A esperança de um futuro de ‘’Líquido Zero’’ está desaparecendo?

Riscos e resiliênciaArtigo23 de novembro de 2022

No curto prazo, parece que os países estão abandonando seus planos de transição energética e a meta de limitar o aquecimento global a menos de 2°C. Mas, a médio e longo prazo, ainda há um lampejo de esperança de um futuro Líquido Zero

Compartilhe isto

A pandemia da COVID-19 teve um lado positivo: queda na demanda global de energia que resultou em menores emissões de dióxido de carbono (CO2). Isso foi apoiado por um aumento na geração de eletricidade renovável e nas vendas de veículos elétricos, enquanto os subsídios aos combustíveis fósseis caíram. Um futuro Líquido Zero parecia alcançável. E mesmo quando as emissões começaram a aumentar à medida que as economias emergiam dos bloqueios, ainda havia otimismo de que, se o mundo pode se unir para derrotar uma pandemia, juntos também podemos derrotar outra crise existencial: a mudança climática.

Mas a última crise global ainda não parece ter um lado positivo. A guerra da Rússia contra a Ucrânia polarizou o mundo, desencadeou crises energéticas e alimentares e está causando um aumento da inflação global e do custo de vida.

E em termos da crise climática, a guerra colocou a questão da segurança energética no topo da agenda política, em detrimento da transição energética. Isso poderia exacerbar a mudança climática.

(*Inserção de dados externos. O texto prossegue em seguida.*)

-- ==== Sys2Proof/Machine/MasonBits.lean ====
section
/-!
DEFINITION. Sys2Proof/Machine/MasonBits.lean: the bit space and the bit instructions (13 R496 to R498, R504, R507).
-/
namespace Sys2Proof.Machine

/-- View word `w` of mason 4 (R497). -/
def viewWord (s : State) (w : Nat) : Word :=
  match w with
  | 0 => eventLive s 0x0E
  | 1 => eventLive s 0x0F
  | 2 => eventLive s 0x30
  | 3 => eventLive s 0x2C
  | 4 => getReg s (pageReg 0x0E 4)
  | 5 => getReg s (pageReg 0x0F 4)
  | 6 => getReg s (pageReg 0x30 4)
  | 7 => getReg s (pageReg 0x2C 4)
  | 8 => irqPend s .mason4 0
  | 9 => irqPend s .mason4 32
  | _ => 0#32

/-- A bit of masons 0 to 3 that serves their firmware and is not specified: EVT, the views and the pins. -/
def bitOpen (m : Fin 5) (a : Nat) : Bool :=
  m != 4 && (a == 0x401 || (0x420 ≤ a && a < 0x80C) || (0x810 ≤ a && a < 0x81C))

/-- The value of bit `a` (R496 to R498). -/
def readBit (s : State) (m : Fin 5) (u : MasonUnit) (a : Nat) : Bool :=
  if a < 0x400 then u.bits.getLsbD a
  else if bitOpen m a then freeBit s
  else if a = 0x400 then !u.products.isEmpty
  else if a = 0x401 then masonEvt s
  else if a = 0x402 then !(boundJobs s m).isEmpty
  else if 0x420 ≤ a ∧ a < 0x800 then bitAt (viewWord s ((a - 0x420) / 32)) ((a - 0x420) % 32)
  else if 0x800 ≤ a ∧ a < 0x80C then regBit s Reg.gioIn (a - 0x800)
  else if 0x810 ≤ a ∧ a < 0x81C then u.latch.getLsbD (a - 0x810)
  else false

/-- A read of bit `a` uses a free value where the bit is not specified. -/
def readOpen (m : Fin 5) (a : Nat) (s : State) : State := if bitOpen m a then useFree s else s

/-- The word with bit `n` set to `v`. -/
def putBit {w : Nat} (x : BitVec w) (n : Nat) (v : Bool) : BitVec w :=
  if v then x ||| BitVec.ofNat w (2 ^ n) else x &&& ~~~(BitVec.ofNat w (2 ^ n))

/-- Whether bit `a` can be written: bit RAM, and the latch of mason 4. -/
def bitWritable (m : Fin 5) (a : Nat) : Bool := a < 0x400 || (m == 4 && 0x810 ≤ a && a < 0x81C)

/-- The mason with bit `a` written. -/
def putMasonBit (a : Nat) (v : Bool) (u : MasonUnit) : MasonUnit :=
  if a < 0x400 then { u with bits := putBit u.bits a v } else { u with latch := putBit u.latch (a - 0x810) v }

/-- A write-type bit instruction: `v` is written, or FAULT.BUS is raised (R498). -/
def writeBit (m : Fin 5) (a : Nat) (v : Bool) (u : MasonUnit) (s : State) : State :=
  if bitWritable m a then endInstr m (putMasonBit a v u) (u.pc + 2) false 1 none s
  else endInstr m u (u.pc + 2) false 1 none (masonFault m 1 u.pc s)

/-- The needs of a bit operation of major 0x0C. -/
def bitNeeds (op : Nat) (bit : BitVec 12) (pops pushes : Nat) : InstrNeeds :=
  { words := [opWord 0x3300 op, opWord 0 bit.toNat], pops := pops, pushes := pushes, badBit := 0x900 ≤ bit.toNat }

/-- PUSHB (— b). -/
def execPushb (m : Fin 5) (bit : BitVec 12) (s : State) : Out :=
  .next (runInstr m (fun _ => bitNeeds 0 bit 0 1)
    (fun u t => endInstr m (u.push (BitVec.ofNat 32 (bit01 (readBit t m u bit.toNat)))) (u.pc + 2) false 1 none
      (readOpen m bit.toNat t)) s)

/-- POPB (a —): bit := a[0]. -/
def execPopb (m : Fin 5) (bit : BitVec 12) (s : State) : Out :=
  .next (runInstr m (fun _ => bitNeeds 1 bit 1 0)
    (fun u t => writeBit m bit.toNat (bitAt (u.top 0) 0) (u.pop 1) t) s)

/-- SETB. -/
def execSetb (m : Fin 5) (bit : BitVec 12) (s : State) : Out :=
  .next (runInstr m (fun _ => bitNeeds 2 bit 0 0) (fun u t => writeBit m bit.toNat true u t) s)

/-- CLRB. -/
def execClrb (m : Fin 5) (bit : BitVec 12) (s : State) : Out :=
  .next (runInstr m (fun _ => bitNeeds 3 bit 0 0) (fun u t => writeBit m bit.toNat false u t) s)

/-- TGLB. -/
def execTglb (m : Fin 5) (bit : BitVec 12) (s : State) : Out :=
  .next (runInstr m (fun _ => bitNeeds 4 bit 0 0)
    (fun u t => writeBit m bit.toNat (!(readBit t m u bit.toNat)) u t) s)

/-- The XOR of the bits of a word. -/
def parityOf (w : Word) : Bool := (List.range 32).foldl (fun p i => p != bitAt w i) false

/-- PAR (a —): bit := XOR of a[31:0]. -/
def execPar (m : Fin 5) (bit : BitVec 12) (s : State) : Out :=
  .next (runInstr m (fun _ => bitNeeds 5 bit 1 0) (fun u t => writeBit m bit.toNat (parityOf (u.top 0)) (u.pop 1) t) s)

/-- BBC or BBS: branch to pc + 2 + sx(o) if the bit has the value `want`. -/
def bitBranch (m : Fin 5) (base : Nat) (want : Bool) (off : BitVec 7) (bit : BitVec 12) (s : State) : State :=
  let target := fun (u : MasonUnit) => (u.pc : Int) + 2 + off.toInt
  let taken := fun (u : MasonUnit) => bit.toNat < 0x900 && readBit s m u bit.toNat == want
  runInstr m (fun u =>
      { branchNeeds [opWord base off.toNat, opWord 0 bit.toNat] 0 true (taken u) (target u) u with badBit := 0x900 ≤ bit.toNat })
    (fun u t =>
      let t := readOpen m bit.toNat t
      if taken u then endInstr m u (target u).toNat true 2 none t else endInstr m u (u.pc + 2) false 1 none t) s

/-- BBC. -/
def execBbc (m : Fin 5) (off : BitVec 7) (bit : BitVec 12) (s : State) : Out :=
  .next (bitBranch m 0x3400 false off bit s)

/-- BBS. -/
def execBbs (m : Fin 5) (off : BitVec 7) (bit : BitVec 12) (s : State) : Out :=
  .next (bitBranch m 0x3480 true off bit s)

end Sys2Proof.Machine
end

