-- ==== Sys2Proof/Certificates/Slice0/Obligations.lean ====
section
/-!
DEFINITION. Sys2Proof/Certificates/Slice0/Obligations.lean: the statements for the provers.
-/
open Sys2Proof Sys2Proof.Machine

/-! ## The machine -/

/-- A step with a command at the front of the queue runs that command with the queue's rest. -/
def Obligations.StepRunsFrontCommand : Prop :=
  ∀ (c : Instr) (rest : List Instr) (s : State), s.pending = c :: rest → step s = exec c { s with pending := rest }

/-- Reset is sound. -/
def Obligations.ResetIsSound : Prop := State.reset.Sound

/-! ## Mason instructions (13) -/

/-- Stack and logic instructions (R504): each replaces the entries it pops by what the table gives, in one cycle, and leaves
everything else as it was. -/
def Obligations.MasonStackInstructions : Prop :=
  ∀ m : Fin 5,
    StackEffect (.nop m) m [0x0000#14] 0 0 1 (fun _ => [])
    ∧ StackEffect (.dup m) m [0x0040#14] 1 2 1 (fun u => [u.top 0, u.top 0])
    ∧ StackEffect (.drop m) m [0x0080#14] 1 0 1 (fun _ => [])
    ∧ StackEffect (.swap m) m [0x00C0#14] 2 2 1 (fun u => [u.top 0, u.top 1])
    ∧ StackEffect (.over m) m [0x0100#14] 2 3 1 (fun u => [u.top 1, u.top 0, u.top 1])
    ∧ StackEffect (.rot m) m [0x0140#14] 3 3 1 (fun u => [u.top 1, u.top 0, u.top 2])
    ∧ StackEffect (.nip m) m [0x0180#14] 2 1 1 (fun u => [u.top 0])
    ∧ StackEffect (.add m) m [0x0200#14] 2 1 1 (fun u => [u.top 1 + u.top 0])
    ∧ StackEffect (.sub m) m [0x0240#14] 2 1 1 (fun u => [u.top 1 - u.top 0])
    ∧ StackEffect (.andOp m) m [0x0280#14] 2 1 1 (fun u => [u.top 1 &&& u.top 0])
    ∧ StackEffect (.orOp m) m [0x02C0#14] 2 1 1 (fun u => [u.top 1 ||| u.top 0])
    ∧ StackEffect (.xorOp m) m [0x0300#14] 2 1 1 (fun u => [u.top 1 ^^^ u.top 0])
    ∧ StackEffect (.notOp m) m [0x0340#14] 1 1 1 (fun u => [~~~(u.top 0)])
    ∧ StackEffect (.neg m) m [0x0380#14] 1 1 1 (fun u => [0#32 - u.top 0])
    ∧ StackEffect (.slt m) m [0x0B80#14] 2 1 1 (fun u => [if (u.top 1).toInt < (u.top 0).toInt then 1#32 else 0#32])
    ∧ StackEffect (.sltu m) m [0x0BC0#14] 2 1 1 (fun u => [if (u.top 1).toNat < (u.top 0).toNat then 1#32 else 0#32])
    ∧ StackEffect (.seq m) m [0x0C00#14] 2 1 1 (fun u => [if u.top 1 = u.top 0 then 1#32 else 0#32])
    ∧ (∀ (n : Fin 16) (s : State), Issues s m [opWord 0x01C0 n.val] → HasRoom s m (n.val + 1) (n.val + 2) →
      exec (.pick m n) s = .next (afterInstr (fetchInstr m s) m ((unitNow s m).push ((unitNow s m).top n.val)) ((unitNow s m).pc + 1) 1))

/-- Shifts and immediates (R504): an immediate of 6 bits is sign-extended by ADDI and LIT, and not by LITU; a count from
the stack is its low five bits.
CRC steps, bit reversals and long literals (R504, R512, R513). -/
def Obligations.MasonShiftsAndLiterals : Prop :=
  (
  ∀ m : Fin 5,
    (∀ n : Fin 32, StackEffect (.shl m n) m [opWord 0x0400 n.val] 1 1 1 (fun u => [u.top 0 <<< n.val])
      ∧ StackEffect (.shr m n) m [opWord 0x0440 n.val] 1 1 1 (fun u => [u.top 0 >>> n.val])
      ∧ StackEffect (.sar m n) m [opWord 0x0480 n.val] 1 1 1 (fun u => [(u.top 0).sshiftRight n.val])
      ∧ StackEffect (.rol m n) m [opWord 0x04C0 n.val] 1 1 1 (fun u => [(u.top 0).rotateLeft n.val]))
    ∧ StackEffect (.shlv m) m [0x0500#14] 2 1 1 (fun u => [u.top 1 <<< ((u.top 0).toNat % 32)])
    ∧ StackEffect (.shrv m) m [0x0540#14] 2 1 1 (fun u => [u.top 1 >>> ((u.top 0).toNat % 32)])
    ∧ StackEffect (.sarv m) m [0x0580#14] 2 1 1 (fun u => [(u.top 1).sshiftRight ((u.top 0).toNat % 32)])
    ∧ (∀ i : BitVec 6, StackEffect (.addi m i) m [opWord 0x03C0 i.toNat] 1 1 1 (fun u => [u.top 0 + i.signExtend 32])
      ∧ StackEffect (.lit m i) m [opWord 0x05C0 i.toNat] 0 1 1 (fun _ => [i.signExtend 32])
      ∧ StackEffect (.litu m i) m [opWord 0x0600 i.toNat] 0 1 1 (fun _ => [i.setWidth 32]))
    ∧ (∀ n : Fin 64, StackEffect (.mfs m n) m [opWord 0x07C0 n.val] 0 1 1 (fun u => [sprRead m u n.val]))
    ∧ (∀ (p : Fin 8) (f : BitVec 6), StackEffect (.pget m p f) m [opWord 0x1A00 (64 * p.val + f.toNat)] 0 1 1
        (fun u => [u.pt p.val + BitVec.ofNat 32 (4 * f.toNat)])))
  ∧ (
  ∀ m : Fin 5,
    StackEffect (.crcb m) m [0x06C0#14] 2 1 1 (fun u => [crcBytes (crcOfSel u.crcSel) (u.top 1) [(u.top 0).setWidth 8]])
    ∧ StackEffect (.crcw m) m [0x0700#14] 2 1 2
        (fun u => [crcBytes (crcOfSel u.crcSel) (u.top 1) (leBytes 4 (u.top 0).toNat)])
    ∧ StackEffect (.brev m) m [0x0740#14] 1 1 1 (fun u => [(u.top 0).reverse])
    ∧ StackEffect (.brevb m) m [0x0780#14] 1 1 1 (fun u =>
        [((u.top 0).extractLsb' 24 8).reverse ++ ((u.top 0).extractLsb' 16 8).reverse
          ++ ((u.top 0).extractLsb' 8 8).reverse ++ ((u.top 0).extractLsb' 0 8).reverse])
    ∧ (∀ k : BitVec 14, StackEffect (.litLong m k) m [0x3000#14, k] 0 1 1 (fun _ => [k.signExtend 32])
      ∧ StackEffect (.litx m k) m [0x3040#14, k] 1 1 1 (fun u => [(u.top 0 <<< 14) ||| k.setWidth 32])))

/-- The multiplier and the registers of a mason (R499, R501, R510): a product lands three cycles after issue; MTS writes a
special register, or leaves it and raises FAULT.SPR; PADD and PSET write a pointer. -/
def Obligations.MasonMultiplierAndRegisters : Prop :=
  ∀ (m : Fin 5) (s : State),
    (Issues s m [0x0640#14] → HasRoom s m 2 0 →
      exec (.mul m) s = .next (afterInstr (fetchInstr m s) m { (unitNow s m).pop 2 with
        products := (unitNow s m).products ++ [Product.mk ((unitNow s m).cycle + 4)
          (BitVec.ofInt 32 (((unitNow s m).top 1).toInt * ((unitNow s m).top 0).toInt))
          (BitVec.ofInt 32 (((unitNow s m).top 1).toInt * ((unitNow s m).top 0).toInt / 2 ^ 32))] } ((unitNow s m).pc + 1) 1))
    ∧ (Issues s m [0x0680#14] → HasRoom s m 2 0 →
      exec (.mulu m) s = .next (afterInstr (fetchInstr m s) m { (unitNow s m).pop 2 with
        products := (unitNow s m).products ++ [Product.mk ((unitNow s m).cycle + 4)
          (BitVec.ofNat 32 (((unitNow s m).top 1).toNat * ((unitNow s m).top 0).toNat))
          (BitVec.ofNat 32 (((unitNow s m).top 1).toNat * ((unitNow s m).top 0).toNat / 2 ^ 32))] } ((unitNow s m).pc + 1) 1))
    ∧ (∀ p rest, (masonAt s m).products = p :: rest → p.due ≤ (masonAt s m).cycle →
      exec (.productLands m) s = .next (setMason m { masonAt s m with mlo := p.lo, mhi := p.hi, products := rest } s))
    ∧ (∀ (n : Fin 64) (v : MasonUnit), Issues s m [opWord 0x0800 n.val] → HasRoom s m 1 0 →
      sprWrite ((unitNow s m).pop 1) n.val ((unitNow s m).top 0) = some v → v.atLe v.pc = false → 
      exec (.mts m n) s = .next (afterInstr (fetchInstr m s) m v ((unitNow s m).pc + 1) 1))
    ∧ (∀ (n : Fin 64), Issues s m [opWord 0x0800 n.val] → HasRoom s m 1 0 →
      sprWrite ((unitNow s m).pop 1) n.val ((unitNow s m).top 0) = none →
      exec (.mts m n) s = .next (afterInstr (masonFault m 3 (unitNow s m).pc (fetchInstr m s)) m ((unitNow s m).pop 1)
        ((unitNow s m).pc + 1) 1))
    ∧ (∀ (p : Fin 8) (i : BitVec 6), Issues s m [opWord 0x1800 (64 * p.val + i.toNat)] →
      exec (.padd m p i) s = .next (afterInstr (fetchInstr m s) m
        ((unitNow s m).setPt p.val ((unitNow s m).pt p.val + BitVec.ofInt 32 (4 * i.toInt))) ((unitNow s m).pc + 1) 1))
    ∧ (∀ p : Fin 8, Issues s m [opWord 0x1C00 (64 * p.val)] → HasRoom s m 1 0 →
      exec (.pset m p) s = .next (afterInstr (fetchInstr m s) m
        (((unitNow s m).pop 1).setPt p.val ((unitNow s m).top 0)) ((unitNow s m).pc + 1) 1))

/-- Branches (R504, R507): a branch taken goes to the address behind it plus its signed offset in two cycles; one not
taken goes on behind itself in one.
Jumps, calls and the return (R504, R508, R509): CALL saves the pointers its mask names and a link entry with the
address behind it; RET goes to the address of the link entry and restores them. -/
def Obligations.MasonBranchesAndCalls : Prop :=
  (
  ∀ (m : Fin 5) (off : BitVec 9) (s : State),
    let branch := fun (c : Instr) (n pops : Nat) (cond : Word → Word → Prop) =>
      Issues s m [opWord 0x2000 (0x200 * n + off.toNat)] → HasRoom s m pops 0 →
        let u := unitNow s m
        let target : Int := u.pc + 1 + off.toInt
        (¬ cond (u.top 1) (u.top 0) → exec c s = .next (afterInstr (fetchInstr m s) m (u.pop pops) (u.pc + 1) 1))
        ∧ (cond (u.top 1) (u.top 0) → 0 ≤ target → target ≤ 0x3FFF →
          exec c s = .next (afterInstr (fetchInstr m s) m (u.pop pops) target.toNat 2))
    branch (.beq m off) 0 2 (fun a b => a = b) ∧ branch (.bne m off) 1 2 (fun a b => a ≠ b)
    ∧ branch (.blt m off) 2 2 (fun a b => a.toInt < b.toInt) ∧ branch (.bge m off) 3 2 (fun a b => b.toInt ≤ a.toInt)
    ∧ branch (.bltu m off) 4 2 (fun a b => a.toNat < b.toNat) ∧ branch (.bgeu m off) 5 2 (fun a b => b.toNat ≤ a.toNat)
    ∧ branch (.bz m off) 6 1 (fun _ b => b = 0#32) ∧ branch (.bnz m off) 7 1 (fun _ b => b ≠ 0#32))
  ∧ (
  ∀ (m : Fin 5) (s : State),
    let u := unitNow s m
    (∀ k : BitVec 14, Issues s m [0x3080#14, k] → exec (.jmp m k) s = .next (afterInstr (fetchInstr m s) m u k.toNat 2))
    ∧ (Issues s m [0x0940#14] → HasRoom s m 1 0 → (u.top 0).toNat < 0x4000 →
      exec (.jmpi m) s = .next (afterInstr (fetchInstr m s) m (u.pop 1) (u.top 0).toNat 2))
    ∧ (∀ (mask : Byte) (k : BitVec 14), Issues s m [opWord 0x3100 mask.toNat, k] →
      u.rdepth + (maskList mask.toNat).length + 1 ≤ 32 →
      exec (.call m mask k) s = .next (afterInstr (fetchInstr m s) m (pushLink mask.toNat (u.pc + 2) u) k.toNat
        (2 + (maskList mask.toNat).length)))
    ∧ (∀ mask : Byte, Issues s m [opWord 0x3600 mask.toNat, 0#14] → HasRoom s m 1 0 → (u.top 0).toNat < 0x4000 →
      u.rdepth + (maskList mask.toNat).length + 1 ≤ 32 →
      exec (.calli m mask) s = .next (afterInstr (fetchInstr m s) m (pushLink mask.toNat (u.pc + 2) (u.pop 1)) (u.top 0).toNat
        (2 + (maskList mask.toNat).length)))
    ∧ (Issues s m [0x0980#14] → 0 < u.rdepth →
      exec (.ret m) s = .next (afterInstr (fetchInstr m s) m (popLink u).1 ((u.rtop 0).toNat % 0x4000)
        (2 + (maskList ((u.rtop 0).toNat / 0x4000 % 256)).length))))

/-- The link entries of calls nest (R508): popping the link that a call pushed gives back the pointers it saved and the
return stack's depth, whatever the pointers have become in between. -/
def Obligations.MasonLinkRoundTrip : Prop :=
  ∀ (u : MasonUnit) (mask : Byte) (ret : Nat) (pts : List Word),
    u.rstack.length = 32 → u.pts.length = 8 → pts.length = 8 → u.rdepth + (maskList mask.toNat).length + 1 ≤ 32 →
    ret < 0x4000 →
    let v := pushLink mask.toNat ret u
    let w := (popLink { v with pts := pts }).1
    (v.rtop 0).toNat % 0x4000 = ret ∧ w.rdepth = u.rdepth
      ∧ (∀ p, p < 8 → w.pt p = if mask.toNat.testBit p then u.pt p else pts.getD p 0#32)

/-- Repeats, loops, handlers and waiting (R511, R515, R518, R519): REP sets the count of the next instruction; LOOP and LOOPI
open a level and LBRK closes one; a trap's and an event's return go back to the saved address; WAIT waits for EVT, which of
masons 0 to 3 is a free value, and WAIT_END goes on; an event is entered at 0x14. -/
def Obligations.MasonLoopsAndHandlers : Prop :=
  ∀ (m : Fin 5) (s : State),
    let u := unitNow s m
    let opened := fun (v : MasonUnit) (le : Nat) (n : Word) => { v with ls := v.ls.set v.ld (v.pc + 2), le := v.le.set v.ld le, lc := v.lc.set v.ld n, ld := v.ld + 1 }
    u.le.length = 4 →
    (∀ (n : Fin 64), 0 < n.val → Issues s m [opWord 0x0A40 n.val] → fetched s m (u.pc + 1) = true →
      repBad (progWord s m (u.pc + 1)) = false →
      exec (.rep m n) s = .next (setMason m { u with cycle := u.cycle + 1, skipBp := false, pc := u.pc + 1, rep := n.val, repFirst := true }
        (fetchInstr m s)))
    ∧ (∀ k : BitVec 14, Issues s m [0x3500#14, k] → HasRoom s m 1 0 → u.top 0 ≠ 0#32 → u.ld < 4 → u.pc + 2 ≤ k.toNat →
      exec (.loopOp m k) s = .next (afterInstr (fetchInstr m s) m (opened (u.pop 1) k.toNat (u.top 0)) (u.pc + 2) 1))
    ∧ (∀ (n : Fin 64) (k : BitVec 14), Issues s m [opWord 0x3540 n.val, k] → 0 < n.val → u.ld < 4 → u.pc + 2 ≤ k.toNat →
      exec (.loopi m n k) s = .next (afterInstr (fetchInstr m s) m (opened u k.toNat (BitVec.ofNat 32 n.val)) (u.pc + 2) 1))
    ∧ (Issues s m [0x0A80#14] → 0 < u.ld → 
      exec (.lbrk m) s = .next (afterInstr (fetchInstr m s) m { u with ld := u.ld - 1, lbase := min u.lbase (u.ld - 1) } (u.pc + 1) 1))
    ∧ (Issues s m [0x09C0#14] → u.tact = true → u.rleft = 0#32 → u.lbase ≤ 4 → 
      exec (.rtt m) s = .next (afterInstr (fetchInstr m s) m { u with tact := false, ld := u.lbase, lbase := u.tlb } u.tpc 2))
    ∧ (Issues s m [0x0A00#14] → u.eact = true → u.lbase ≤ 4 →
      exec (.rte m) s = .next (afterInstr (fetchInstr m s) m { u with eact := false, ld := u.lbase, lbase := u.elb } u.epc 2))
    ∧ (Issues s 4 [0x0AC0#14] →
      (masonEvt (setMason 4 (unitNow s 4) s) = false →
        exec (.wait 4) s = .next (setMason 4 { unitNow s 4 with state := .waiting } s))
      ∧ (masonEvt (setMason 4 (unitNow s 4) s) = true →
        exec (.wait 4) s = .next (afterInstr s 4 (unitNow s 4) ((unitNow s 4).pc + 1) 1)))
    ∧ (m ≠ 4 → Issues s m [0x0AC0#14] → exec (.wait m) s = .next (if freeBit s
      then afterInstr (useFree (fetchInstr m s)) m u (u.pc + 1) 1
      else setMason m { u with state := .waiting } (useFree (fetchInstr m s))))
    ∧ ((masonAt s m).state = .waiting → domainOn s (masonDomain m) = true → testRuns s (0x28 + m.val) = false →
      (m = 4 → masonEvt s = true) →
      exec (.waitEnd m) s = .next (endInstr m { masonAt s m with state := .running } ((masonAt s m).pc + 1) false 1 none s))
    ∧ (masonFree s m = true → eventDue s m = true →
      exec (.eventEntry m) s = .next (setMason m { masonAt s m with cycle := (masonAt s m).cycle + 2, epc := (masonAt s m).pc, eact := true, elb := (masonAt s m).lbase, lbase := (masonAt s m).ld, pc := 0x14, skipBp := false } s))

Um contratempo climático, por exemplo, é o aumento da demanda de carvão. Apesar da desaceleração da economia global e dos bloqueios na China, a demanda de carvão deverá voltar ao seu máximo histórico em 2022 - igualando o recorde estabelecido em 2013. Um aumento no consumo desse combustível fóssil mais poluente está sendo alimentado pelo aumento dos preços do gás natural, que intensificou a troca de gás por carvão em muitos países. Na Europa, vários países estão estendendo a vida útil das usinas de carvão programadas para fechamento, reabrindo usinas fechadas ou aumentando os limites de seus horários de funcionamento para reduzir o consumo de gás – que está em falta após várias ações da Rússia para interromper o fluxo dos gasodutos.

Quadro de Pontuação da Mudança Climática

O Quadro de Pontuação da Mudança Climática (Climate Change Scorecard), desenvolvido pelo Grupo Zurich, reflete esse ambiente mais negativo. Dividido em 12 segmentos, o Quadro de Pontuação mede 12 áreas relacionadas à mudança climática que captam o progresso em três áreas críticas: política, tecnologia e tendências sociais mais amplas.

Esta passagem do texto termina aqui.